With the emergency declared, health workers suddenly erred in the wrong direction, overreporting microcephaly. Almost none of the women with affected babies had a serologically confirmed Zika diagnosis. Beyond that, Dr. Melo and her colleagues realized many of the worst-affected babies had completely normal looking skulls, and it was not until they showed neurological problems that they were reported as Zika-affected. She told The Globe in February that it was impossible to know how many had slipped through the net and were as yet undiagnosed. In addition, an unknown number of affected pregnancies ended in miscarriage.
"The current epidemiological info is very fragile, so how do we know, for example, that we didn't have an explosion of cases in Rio in 2014 and we didn't pick it up?" asked Dr. Marques.
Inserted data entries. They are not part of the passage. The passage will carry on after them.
-- ==== Sys2Proof/Machine/Ops.lean ====
section
/-!
DEFINITION. Named operations every family uses: access to setts and registers, event records, interrupts, signal counters,
and the halt of a sett (04 R112 to R114, R128; 17 R410).
-/
namespace Sys2Proof.Machine

/-- A sett of the module. -/
def State.sett (s : State) (u : SettId) : SettSt := s.setts[u.val]

/-- Change one sett. -/
def State.modSett (s : State) (u : SettId) (f : SettSt → SettSt) : State :=
  { s with setts := s.setts.set u.val (f (s.setts[u.val])) }

/-- The active copy of a register. -/
def State.reg (s : State) (b : Blk) (o : Nat) : Word := s.regs.get b o

/-- Set the active copy of a register. -/
def State.setReg (s : State) (b : Blk) (o : Nat) (v : Word) : State := { s with regs := s.regs.set b o v }

/-- Set bits of a register. -/
def State.orReg (s : State) (b : Blk) (o : Nat) (m : Word) : State := s.setReg b o (s.reg b o ||| m)

/-- Set or clear one bit of a register. -/
def State.putBit (s : State) (b : Blk) (o i : Nat) (v : Bool) : State :=
  s.setReg b o (if v then s.reg b o ||| BitVec.ofNat 32 (2 ^ i) else s.reg b o &&& ~~~ BitVec.ofNat 32 (2 ^ i))

/-- A field of a register. -/
def State.fld (s : State) (b : Blk) (o hi lo : Nat) : Nat := fieldOf (s.reg b o) hi lo

/-- Add to a counter that stops at 0xFFFF_FFFF (07 R200, 09 R247, 11 R301, 13 R330). -/
def satAdd (v n : Nat) : Nat := min 0xFFFFFFFF (v + n)

/-- Add to a saturating counter register. -/
def State.bump (s : State) (b : Blk) (o n : Nat) : State :=
  s.setReg b o (BitVec.ofNat 32 (satAdd (s.reg b o).toNat n))

/-- A fresh free value, and the state with its counter advanced (log entry 1). -/
def State.fresh (s : State) : Nat × State :=
  (Config.freeValue s.freeCtr, { s with freeCtr := s.freeCtr + 1 })

/-- Make an event record, which then travels to the log controller (17 R410, R411). -/
def State.post (s : State) (r : EvRec) : State := { s with recs := s.recs ++ [r] }

/-- Raise an interrupt to the management core. -/
def State.raise (s : State) (q : Irq) : State :=
  if s.irqs.contains q then s else { s with irqs := s.irqs ++ [q] }

/-- With no command waiting the block idles: a cycle of the module passes (log entry 2). -/
def State.idle (s : State) : State := { s with cycle := s.cycle + 1 }

/-- The module sends something. -/
def State.emit (s : State) (t : Tx) : State := { s with tx := s.tx ++ [t] }

/-- The register block of a port: 0 the host port, 1 the management port. -/
def portBlk (p : Fin 2) : Blk := if p = 0 then .enHost else .enMgmt

/-- VLAN of the frames that a port sends, where it tags them (15 R372). -/
def State.vlan (s : State) (p : Fin 2) : Option Nat :=
  let v := s.reg (portBlk p) 0x24
  if Word.bit v 31 then some (fieldOf v 11 0) else none

/-- A port sends a frame of a priority; the host port starts none of a paused priority, which then waits (15 R372, R373). -/
def State.send (s : State) (p : Fin 2) (prio : Nat) (to_ : Nat × Nat) (sport : Nat) (body : EthBody) : State :=
  let f : EthFrame := { port := p, prio := prio, vlan := s.vlan p, dip := to_.1, sport := sport, dport := to_.2, body := body }
  if p = 0 && s.pause.toList.getD prio 0 != 0 then { s with txWait := s.txWait ++ [f] } else s.emit (.eth f)

/-- A datagram of an endpoint: command transport, with EN_CT's priority, from EN_CT's port (15 R354, R372; log entry 53). -/
def State.sendCt (s : State) (ep : Fin 2) (to_ : Nat × Nat) (body : EthBody) : State :=
  let v := s.reg (portBlk ep) 0x28
  s.send ep (fieldOf v 18 16) to_ (fieldOf v 15 0) body

/-- A RoCEv2 frame of a queue pair: to its peer, with its priority and source port, to UDP port 4791 (15 R369, R372). -/
def State.sendRoce (s : State) (n : Nat) (body : EthBody) : State :=
  let q := Tbl.get s.qps n Qp.reset
  s.send 0 q.prio (q.dip, 4791) q.sport body

/-- Is a block halted by a configuration parity mismatch (17 R407)? -/
def State.cfgBad (s : State) (b : Blk) : Bool := s.cfgHalt.contains b.base

/-- A notification of an endpoint (15 R368): sent to the address and port of NOTIFY_SET where the event's mask bit is set. -/
def State.notify (s : State) (ep : Fin 2) (event status arg : Nat) : State :=
  let e := s.eps[ep.val]
  if bitOf e.mask event then
    { s with eps := s.eps.set ep.val { e with noteCnt := (e.noteCnt + 1) % 2 ^ 32 } }.sendCt ep
      (leNat (e.naddr.take 16), leNat (e.naddr.drop 16)) (.note event ((e.noteCnt + 1) % 2 ^ 32) status arg s.cycle)
  else s

/-- A notification to both endpoints. -/
def State.notifyBoth (s : State) (event status arg : Nat) : State := (s.notify 0 event status arg).notify 1 event status arg

/-- The result of a deferred command becomes ready (15 R362); a command that a RESYNC marked is retired instead (R359). -/
def State.deferDone (s : State) (ep : Fin 2) (seq status : Nat) (data : List Byte) : State :=
  let e := s.eps[ep.val]
  match e.held.find? (fun h => h.seq == seq && h.ready.isNone) with
  | none => s
  | some h =>
    if h.marked then { s with eps := s.eps.set ep.val { e with held := e.held.erase h } }
    else
      { s with eps := s.eps.set ep.val { e with held := e.held.map (fun x =>
          if x = h then { x with ready := some (status, data) } else x) } }.notify ep 0 status (seq % 2 ^ 32)

/-- SRC of a block of a sett. -/
def settSrc (u : SettId) (block : Nat) : Nat := srcCode 0 (dieOf u) (numOf u) block

/-- The layer field of a sett's records: SQ_CUR.REGION, or 0xFFFF where no region is active. -/
def SettSt.layer (t : SettSt) : Nat :=
  match t.region with
  | some id => id.toNat
  | none => 0xFFFF

/-- A sett's event record from one of its blocks. An island's copy of the counter may lag the master by 0 to 4 counts (01 R29); the model
stamps every record with the master count (log entry 51). -/
def State.postSett (s : State) (u : SettId) (block status layer : Nat) (inj : Bool) (detail : List Byte) : State :=
  s.post { status := status, inj := inj, src := settSrc u block, step := (s.sett u).step.toNat, layer := layer,
           cycle := s.cycle, addr := 0, detail := detail }

/-- A counter of 32 bits after an increment, and whether it saturated (04 R114). -/
def sigBump (v : Word) (k : Nat) : Word × Bool :=
  let n := v.toNat + k
  if 0xFFFFFFFF < n then (BitVec.ofNat 32 0xFFFFFFFF, true) else (BitVec.ofNat 32 n, false)

/-- SQ_STATUS sticky bits. -/
def stkShadow : Word := 0x0800
def stkHostLost : Word := 0x1000
def stkSigSat : Word := 0x2000
def stkGoRefused : Word := 0x4000

/-- An increment of a signal counter as the sequencer applies it (04 R112 to R114). -/
def SettSt.sigAdd (t : SettSt) (n : BitVec 5) (k : Nat) : SettSt :=
  let (v, sat) := sigBump t.sig[n.toNat] k
  { t with sig := t.sig.set n.toNat v, sticky := if sat then t.sticky ||| stkSigSat else t.sticky }

/-- An increment that reaches a sett, from a TSIG of sett `src` where one sent it: during a freeze it is applied in the first cycle
after it (04 R110). -/
def SettSt.sigArrive (t : SettSt) (n : BitVec 5) (k : Nat) (src : Option SettId := none) : SettSt :=
  match t.freeze with
  | some _ => { t with lateSig := t.lateSig ++ [(n, k, src)] }
  | none => t.sigAdd n k

/-- An increment of SIG[n] of a sett. -/
def State.sig (s : State) (u : SettId) (n : BitVec 5) (k : Nat) (src : Option SettId := none) : State :=
  if k = 0 then s else s.modSett u (fun t => t.sigArrive n k src)

/-- An increment of DM_XSIG[n] (13 R325). -/
def State.xsigAdd (s : State) (n : BitVec 6) (k : Nat) : State :=
  { s with xsig := s.xsig.set n.toNat (sigBump s.xsig[n.toNat] k).1 }

/-- The increment that a word in the layout of IN_NOTIFY names (14 Table 14-8, 13 R326). -/
def State.targetSig (s : State) (v : Word) : State :=
  if !Word.bit v 31 then s
  else if Word.bit v 14 then s.xsigAdd (v.extractLsb' 0 6) 1
  else if 32 ≤ fieldOf v 5 0 then s
  else s.sig (settOf (fieldOf v 13 13) (fieldOf v 12 6)) (v.extractLsb' 0 5) 1

/-- Index of engine e (1 to 9) among the engines of a sett. -/
def engIx (e : BitVec 4) : Fin 9 := ⟨(e.toNat - 1) % 9, Nat.mod_lt _ (by decide)⟩

/-- Is e the number of an engine with a queue (04 Table 04-2)? -/
def engOk (e : BitVec 4) : Bool := decide (1 ≤ e.toNat) && decide (e.toNat ≤ 9)

/-- An engine of a sett. -/
def SettSt.engine (t : SettSt) (e : BitVec 4) : Eng := t.eng[(engIx e).val]

/-- Does a command that names the engine stall: its queue holds 16, or has been freed of an entry in this very cycle (04 R103)? -/
def SettSt.queueFull (t : SettSt) (e : BitVec 4) : Bool :=
  decide (16 ≤ (t.engine e).queue.length) || decide (t.cyc < (t.engine e).room)

/-- Change an engine of a sett. -/
def SettSt.modEng (t : SettSt) (e : BitVec 4) (f : Eng → Eng) : SettSt :=
  { t with eng := t.eng.set (engIx e).val (f (t.eng[(engIx e).val])) }

/-- Has any engine of the sett a queued or running command (04 Table 04-7, ENG_BUSY)? -/
def SettSt.engBusy (t : SettSt) : Bool :=
  t.eng.toList.any (fun e => !e.queue.isEmpty || !e.run.isEmpty)

/-- Has the sett drained (04 R123, R127): no command of its engines is queued or running (a Holt command, a DMA program and a KV
walk are running commands of their engines), and no Viaduct transfer that its channels started is still to complete (16 R382). -/
def State.drained (s : State) (u : SettId) : Bool := !(s.sett u).engBusy && !s.vd.owed.any (fun o => o.1 == u)

/-- The queued commands of an engine complete with ABORTED (04 R128 step 2). -/
def Eng.abortQueue (e : Eng) : Eng :=
  if e.queue.isEmpty then e else { e with queue := [], last := Code.aborted, checked := 0, named := false }

/-- An abort raised on a channel (13 R329): it issues no new burst; a HALT that has begun its wait goes on. -/
def DmaCh.abort (c : DmaCh) : DmaCh :=
  match c.st with
  | .run => { c with st := .aborting }
  | .wait => { c with st := .aborting, waiting := none }
  | .fence =>
    match c.fence with
    | some w => if bitsOf w.toNat 63 60 = 6 then c else { c with st := .aborting, fence := none }
    | none => c
  | _ => c

/-- SQ_HALT_INFO (04 Table 04-10). -/
def haltWord (status engine cause index : Nat) : Word :=
  BitVec.ofNat 32 (status * 2 ^ 24 + engine * 2 ^ 20 + cause * 2 ^ 16 + index % 2 ^ 15)

/-- The halt of a sett (04 R128): issue stops, queued commands complete with ABORTED, started ones run on, the channels
abort, SQ_HALT_INFO is recorded and one event record is written. A sett already halted keeps its record. -/
def State.haltSett (s : State) (u : SettId) (status engine cause index : Nat) (inj : Bool := false) : State :=
  if (s.sett u).st = .halted then s
  else
    let w := haltWord status engine cause index
    let s1 := s.modSett u (fun t =>
      { t with st := .halted, hold := .none, held := 0, stepReq := false, haltInfo := w, lastFault := status,
               eng := t.eng.map Eng.abortQueue, ch := t.ch.map DmaCh.abort })
    let s2 := s1.postSett u 0 status (s.sett u).layer inj (leBytes 4 w.toNat)
    if cause = 2 then s2.notifyBoth 3 status (dieOf u * 256 + numOf u) else s2

/-- A break is taken (04 R129): SQ_HALT_INFO holds the cause and the instruction concerned. A WAITS is abandoned; a drain keeps
the cycles it has lasted, for the break only stops the watchdog's count (04 R115). -/
def SettSt.takeBreak (t : SettSt) (cause index : Nat) : SettSt :=
  { t with st := .brk, stepReq := false,
           hold := (match t.hold with
             | .waits _ _ _ => .none
             | h => h),
           held := (match t.hold with
             | .rend => t.cyc - t.held
             | .halt => t.cyc - t.held
             | _ => 0),
           brkSeen := t.brkSeen || cause == 5, haltInfo := haltWord 0 0 cause index }

/-- Set a sticky VE flag with the capture of its first occurrence (10 R258). -/
def State.veFlag (s : State) (u : SettId) (bit capCmd capIdx seq : Nat) (idx : Option Nat) : State :=
  match idx with
  | none => s
  | some i =>
    if Word.bit (s.reg (.ve u) 0x04) bit then s
    else ((s.orReg (.ve u) 0x04 (BitVec.ofNat 32 (2 ^ bit))).setReg (.ve u) capCmd (BitVec.ofNat 32 seq)).setReg (.ve u) capIdx
      (BitVec.ofNat 32 i)

/-- A vector command completes with DONE: its flags and captures, under the sequence number that VE_SEQ holds, which then counts it
(10 R258). -/
def State.veDone (s : State) (u : SettId) (issue : Nat) : State :=
  let seq := s.reg (.ve u) 0x10
  let s1 := match (s.sett u).veDue.find? (fun n => n.issue == issue) with
    | some n => ((s.veFlag u 0 0x14 0x18 seq.toNat n.nan).veFlag u 1 0x1C 0x20 seq.toNat n.sat).orReg (.ve u) 0x04 (BitVec.ofNat 32 n.bits)
    | none => s
  (s1.modSett u (fun t => { t with veDue := t.veDue.filter (fun n => n.issue != issue) })).setReg (.ve u) 0x10 (seq + 1)

/-- A command completes (05 R134, R140; 04 R128): its engine keeps the status, its signal increment is made where the
status is below 0x10 or ENGINE_ABSENT, and any other status halts the sett. -/
def State.completeCmd (s : State) (u : SettId) (e : BitVec 4) (q : QCmd) (status : Status) (inj : Bool := false) : State :=
  let s1 := s.modSett u (fun t => t.modEng e (fun g => { g with last := status }))
  let s2 := if e = 1 && status = Code.spilled then s1.orReg (.te u) 0x10 4 else s1
  let s3 := if e = 2 && status = Code.done then s2.veDone u q.issue else s2
  if status < 0x10 || status = Code.engineAbsent then
    if q.hdr.sen then s3.sig u q.hdr.sign 1 else s3
  else s3.haltSett u status e.toNat 2 q.index inj

/-- A word of the sett store. -/
def SettSt.word (t : SettSt) (a : Nat) : Nat := t.store.num a 4

/-- The 4-byte words that a byte range touches. -/
def wordsOf (a n : Nat) : List Nat :=
  if n = 0 then [] else (List.range ((a + n - 1) / 4 + 1 - a / 4)).map (fun i => (a / 4 + i) * 4)

/-- Is the word at `w` wholly inside the range? -/
def coversWord (a n w : Nat) : Bool := decide (a ≤ w) && decide (w + 4 ≤ a + n)

/-- A write into the sett store: words wholly written get good parity, the lines touched stop being clean (07 R193, R195). -/
def SettSt.putStore (t : SettSt) (a : Nat) (bs : List Byte) : SettSt :=
  if bs.isEmpty then t else
  { t with store := t.store.store a bs,
           bad := t.bad.filter (fun b => match b with
             | .store w => !coversWord a bs.length w
             | _ => true),
           clean := t.clean.filter (fun c => decide (c.1 < a / 4096) || decide ((a + bs.length - 1) / 4096 < c.1)) }

/-- A write into the WAB. -/
def SettSt.putWab (t : SettSt) (a : Nat) (bs : List Byte) : SettSt :=
  { t with wab := t.wab.store a bs,
           bad := t.bad.filter (fun b => match b with
             | .wab w => !coversWord a bs.length w
             | _ => true) }

/-- Bytes of the sett store (07 Table 07-3). -/
def storeSize : Nat := 0x300000

/-- Bytes of the WAB (07 Table 07-3). -/
def wabSize : Nat := 0x100000

end Sys2Proof.Machine
end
The Asian strain of Zika hit French Polynesia in 2013 and researchers have gone back to retrospectively diagnose 17 cases of babies born with microcephaly in a total population of 275,000 people – but researchers hotly debate how useful that information is for indicating the likelihood of co-factors, since it's retrospective and based on modelling. In addition, while Zika was not known to be related to fetal development problems at the time, abortion is legal in French Polynesia and women who were told their babies had brain defects could have terminated their pregnancies.
Brazil has 1,749 cases of confirmed congenital Zika syndrome so far, with 106 stillbirths and deaths. Dr. Marinho said it will be months before the ministry has solid data to confirm that the cases are clustered and there are co-factors involved, let alone what they are, and meanwhile congenital Zika remains a real threat: Paraiba is now seeing a second wave of cases. "But this could be good news, for other areas of Brazil, and other countries," she said.
Editor's note: An earlier version of this story incorrectly referred to Eduardo Marques, a professor of infectious disease and microbiologist. In fact, his name is Ernesto Marques. This is a corrected version.